In light of our decisions, it is clear that all the children of Joseph G. Edwards who were living at the death of Lilly Mae Edwards, the holder of the life estate, own an interest in the premises involved, and the court was in error in excluding James L. Edwards, who was born after the execution and delivery of the deed creating the life estate in his *208mother. He was living when the life estate terminated and was, therefore, entitled to take under the provisions of the deed in question. Powell v. Powell, supra; Waller v. Brown, supra; Mackie v. Mackie, supra.

The petitioners and infant respondents have no interest in the premises involved in this litigation since they were not in being when the life estate terminated and the identity of the grantor’s children had to be ascertained by a calling of the roll.

It will be noted that James L. Edwards did not appeal from the judgment entered below. Even so, the proceeding is one in rem, and the judgment entered vitally affects the title to real estate. Consequently, for the purpose of correcting the error in the judgment, the court invokes its supervisory power and ex mero motu makes the correction. North Carolina Constitution, Article IV, section 8; G.S. 7-11; Ange v. Ange, 235 N.C. 506, 71 S.E. 2d 19; Duke v. Campbell, 233 N.C. 262, 63 S.E. 2d 555; Gibson v. Insurance Co., 232 N.C. 712, 62 S.E. 2d 320; S. v. Cochran, 230 N.C. 523, 53 S.E. 2d 663; Mining Co. v. Mills Co., 181 N.C. 361, 107 S.E. 216.

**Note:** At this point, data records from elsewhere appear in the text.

-- ==== Sys2Proof/Machine/Step.lean ====
section
/-! DEFINITION. One step, and the state in which the next step runs a given table word. -/

namespace Sys2Proof.Machine

/-- One step of the block and its host. -/
def step (s : State) : Host.Outcome State Fault Refusal :=
  turn s

/-- The number of pixels a table word's instruction puts in a row: the least WIDTH it needs not to fault for an over-long row. -/
def tablePixels (nbits w : Nat) : Nat :=
  match decodeTableWord nbits w with
  | some (.abs4 n) => n.toNat
  | some (.enc4 n _ _) => n.toNat
  | some (.unpack1 _) => 8
  | _ => 1

/-- `s` in the state of phase RUN that the selection of R72 needs to read a byte or a token at CUR: the mode, an open row of a one-row image, and the
bytes `bytes` at CUR, followed by as many zeros as the longest operation can fetch. -/
def State.withRow (s : State) (mode : BitVec 3) (width : Nat) (bytes : List Byte) : State :=
  { s with
    phase := .run
    ctrl := none
    inbox := []
    mode := mode
    width := BitVec.ofNat 32 width
    height := 1
    row := 0
    len := 0
    sub := .pixels
    padcnt := 0
    rowbuf := []
    stream := (s.stream ++ List.replicate s.cur 0).take s.cur ++ bytes ++ List.replicate (258 - bytes.length) 0 }

/-- `s` made ready so that the very next step runs the instruction of a table word (log 14): a command stands at CTRL in a phase that takes it; a byte or
a token stands at CUR in phase RUN; FINISH is selected by ROW = HEIGHT. -/
def State.withFetchWord (s : State) (nbits w : Nat) : State :=
  match tableContext nbits w with
  | .command v =>
    if v = 1 then
      { s with ctrl := some v, phase := .idle, modeWritten := true, widthWritten := true, heightWritten := true, dataOffsetWritten := true }
    else { s with ctrl := some v, phase := .done }
  | .finish => { s with phase := .run, ctrl := none, inbox := [], row := s.height }
  | .unpack1 => s.withRow 0 (tablePixels nbits w) (tableBytes nbits w)
  | .token _ => s.withRow 4 (tablePixels nbits w) (tableBytes nbits w)
  | .rowend => s
  | .padset => s
  | .padskip => s
  | .unpack2 => s
  | .unpack4 => s
  | .unpack8 => s

end Sys2Proof.Machine
end

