/-! ## Pixels (R34, R104, R130, R140) -/

theorem Reg32.toNat_succ {x : Reg32} (h : x.toNat + 1 < 2 ^ 32) : (x + 1).toNat = x.toNat + 1 := by
  rw [BitVec.toNat_add, show (1 : Reg32).toNat = 1 from rfl]; omega

theorem Reg32.succ_add (x : Reg32) (n : Nat) : x + 1 + BitVec.ofNat 32 n = x + BitVec.ofNat 32 (n + 1) := by
  rw [Nat.add_comm n 1, BitVec.ofNat_add, BitVec.add_assoc]; rfl

theorem Reg32.toNat_add_ofNat {x : Reg32} {n : Nat} (h : x.toNat + n < 2 ^ 32) : (x + BitVec.ofNat 32 n).toNat = x.toNat + n := by
  rw [BitVec.toNat_add, BitVec.toNat_ofNat]; omega

theorem emit_rowbuf_wf (v : Byte) (s : State) (h : s.rowbuf.wf) : (emit v s).rowbuf.wf := by
  rw [emit_rowbuf]; split
  · exact Memory.write_wf _ _ _ h
  · exact h

/-- `Emit` writes the cell LEN while it is a column of the row, and no other (R34). -/
theorem emit_read (v : Byte) (s : State) (c : Nat) :
    (emit v s).rowbuf.read c = if c = s.len.toNat ∧ c < s.width.toNat then some v else s.rowbuf.read c := by
  rw [emit_rowbuf]
  by_cases hw : s.len < s.width
  · have : s.len.toNat < s.width.toNat := hw
    rw [if_pos hw, Memory.read_write]
    by_cases hc : c = s.len.toNat
    · rw [if_pos hc, if_pos ⟨hc, by omega⟩]
    · rw [if_neg hc, if_neg (fun h => hc h.1)]
  · have : ¬ s.len.toNat < s.width.toNat := hw
    rw [if_neg hw, if_neg (by omega)]

/-- Everything a run of `n` pixels does: LEN counts all of them, ROWBUF takes those below WIDTH, nothing else changes. -/
theorem emitRun_spec (f : Nat → Byte) (n i : Nat) (s : State) :
    ∃ rb : Memory, emitRun f n i s = { s with len := s.len + BitVec.ofNat 32 n, rowbuf := rb } ∧ (s.rowbuf.wf → rb.wf) ∧
      (s.len.toNat + n < 2 ^ 32 → ∀ c, rb.read c =
        if s.len.toNat ≤ c ∧ c < s.len.toNat + n ∧ c < s.width.toNat then some (f (i + (c - s.len.toNat))) else s.rowbuf.read c) := by
  induction n generalizing i s with
  | zero =>
    refine ⟨s.rowbuf, by simp [emitRun], id, fun _ c => ?_⟩
    rw [if_neg (by omega)]
  | succ n ih =>
    obtain ⟨rb, heq, hwf, hread⟩ := ih (i + 1) (emit (f i) s)
    refine ⟨rb, ?_, fun h => hwf (emit_rowbuf_wf _ _ h), fun hlen c => ?_⟩
    · rw [emitRun, heq, emit_len, Reg32.succ_add]; rfl
    · have hl : (emit (f i) s).len.toNat = s.len.toNat + 1 := Reg32.toNat_succ (by omega)
      rw [hread (by omega), hl, emit_width, emit_read]
      by_cases hc : c = s.len.toNat
      · subst hc
        rw [if_neg (by omega), Nat.sub_self, Nat.add_zero]
        exact if_congr (by omega) rfl rfl
      · rw [if_neg (c := c = s.len.toNat ∧ _) (by omega), show i + 1 + (c - (s.len.toNat + 1)) = if s.len.toNat + 1 ≤ c then i + (c - s.len.toNat) else i + 1 by
          split <;> omega]
        by_cases hr : s.len.toNat + 1 ≤ c
        · rw [if_pos hr]; exact if_congr (by omega) rfl rfl
        · rw [if_neg (by omega), if_neg (by omega)]
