/-- ABS4's next state. -/
theorem execAbs4_cases {n : Byte} {s t : State} (hw : s.width.toNat < 2 ^ 31) (hl : s.len.toNat ≤ s.width.toNat) (h : execAbs4 n s = .next t) :
    Raised s t ∨ (s.cur + (2 + (n.toNat + 1) / 2 + (n.toNat + 1) / 2 % 2) ≤ s.stream.length ∧
      Grown 4 n.toNat (s.cur + (2 + (n.toNat + 1) / 2 + (n.toNat + 1) / 2 % 2)) s t) := by
  rcases token_cases h with h | ⟨hc, h⟩
  · exact .inl h
  have hn := n.isLt
  generalize hnb : (n.toNat + 1) / 2 = nb at h ⊢
  have hz : 0 + n.toNat + 1 = n.toNat + 1 := by omega
  let s1 : State := { s with cur := s.cur + 2 }
  by_cases h1 : s.cur + 2 + nb ≤ s.stream.length
  · obtain ⟨rb, heq, hwf, hread⟩ := literals4_go n.toNat 0 (s.cur + 2) 0 s1 rfl (fun h => absurd h (by decide)) (by rw [hz, hnb]; exact h1)
    rw [heq, hz, hnb] at h
    simp only [Flow.andThen] at h
    let s2 : State := { s1 with cur := s.cur + 2 + nb, len := s1.len + BitVec.ofNat 32 n.toNat, rowbuf := rb }
    by_cases h2 : s.cur + 2 + nb + nb % 2 ≤ s.stream.length
    · rw [padByte_go nb s2 h2] at h
      have hlen : (s.len + BitVec.ofNat 32 n.toNat).toNat = s.len.toNat + n.toNat := Reg32.toNat_add_ofNat (by omega)
      rcases endRun_cases h with rfl | ⟨rfl, hfit⟩
      · exact .inl (raise_raised (by decide) _ (by constructor <;> rfl))
      · have hfit : (s.len + BitVec.ofNat 32 n.toNat).toNat ≤ s.width.toNat := hfit
        have hread := hread (by show s.len.toNat + n.toNat < _; omega)
        refine .inr ⟨by omega, ?_, hlen, hfit, hwf, fun i hi => ?_, fun i h3 h4 => ?_⟩
        · rw [show s.cur + (2 + nb + nb % 2) = s.cur + 2 + nb + nb % 2 by omega]
        · exact (hread i).trans (if_neg (by show ¬ (s.len.toNat ≤ i ∧ i < s.len.toNat + n.toNat ∧ i < s.width.toNat); omega))
        · have hlt : s.cur + 2 + (0 + (i - s.len.toNat)) / 2 < s.stream.length := by omega
          refine ⟨field 4 ((0 + (i - s.len.toNat)) % 2) s.stream[s.cur + 2 + (0 + (i - s.len.toNat)) / 2], ?_, field_lt _ _ _ (by decide)⟩
          refine (hread i).trans ((if_pos ⟨h3, h4, by show i < s.width.toNat; omega⟩).trans ?_)
          show Option.map _ s.stream[s.cur + 2 + (0 + (i - s.len.toNat)) / 2]? = _
          rw [List.getElem?_eq_getElem hlt]; rfl
    · obtain ⟨u, heq2, hf, hwf2⟩ := padByte_end nb s2 h1 (by show s.stream.length < s.cur + 2 + nb + nb % 2; omega)
      rw [heq2] at h
      cases h
      exact .inl ⟨hf.phase, by rw [hf.errKind]; decide, KeepsConfig.trans (by constructor <;> rfl) hf.keeps, hwf2.1, hwf2.2⟩
  · obtain ⟨u, heq, hf, hwf⟩ := literals4_end n.toNat 0 (s.cur + 2) 0 s1 rfl hc (by rw [hz, hnb]; show s.stream.length < _; omega)
    rw [heq] at h
    cases h
    exact .inl ⟨hf.phase, by rw [hf.errKind]; decide, KeepsConfig.trans (by constructor <;> rfl) hf.keeps, hwf.1, hwf.2⟩

theorem rowInGrid_iff {s : State} : rowInGrid s = true ↔ s.row < s.height := by
  simp only [rowInGrid, decide_eq_true_eq]

theorem rowOpen_iff {s : State} : rowOpen s = true ↔ s.len < s.width := by
  simp only [rowOpen, decide_eq_true_eq]

theorem Reg32.not_lt {x y : Reg32} : ¬ x < y ↔ y ≤ x := by
  rw [BitVec.lt_def, BitVec.le_def]; omega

In the last cited case, Chief Justice Clark said: “Although the plaintiff has not appealed, it is proper that the Court should render such judgment as ‘upon an inspection of the whole record ought in law to be rendered,’ C.S. 1412 and notes thereto (now G.S. 7-11).”

Therefore, the judgment of the court below is modified so as to include as owners of the land involved herein the four children of Joseph G. Edwards who were living at the death of the life tenant, Lilly Mae Edwards.

Modified and affirmed.

Devin, J., took no part in the consideration or decision of this case.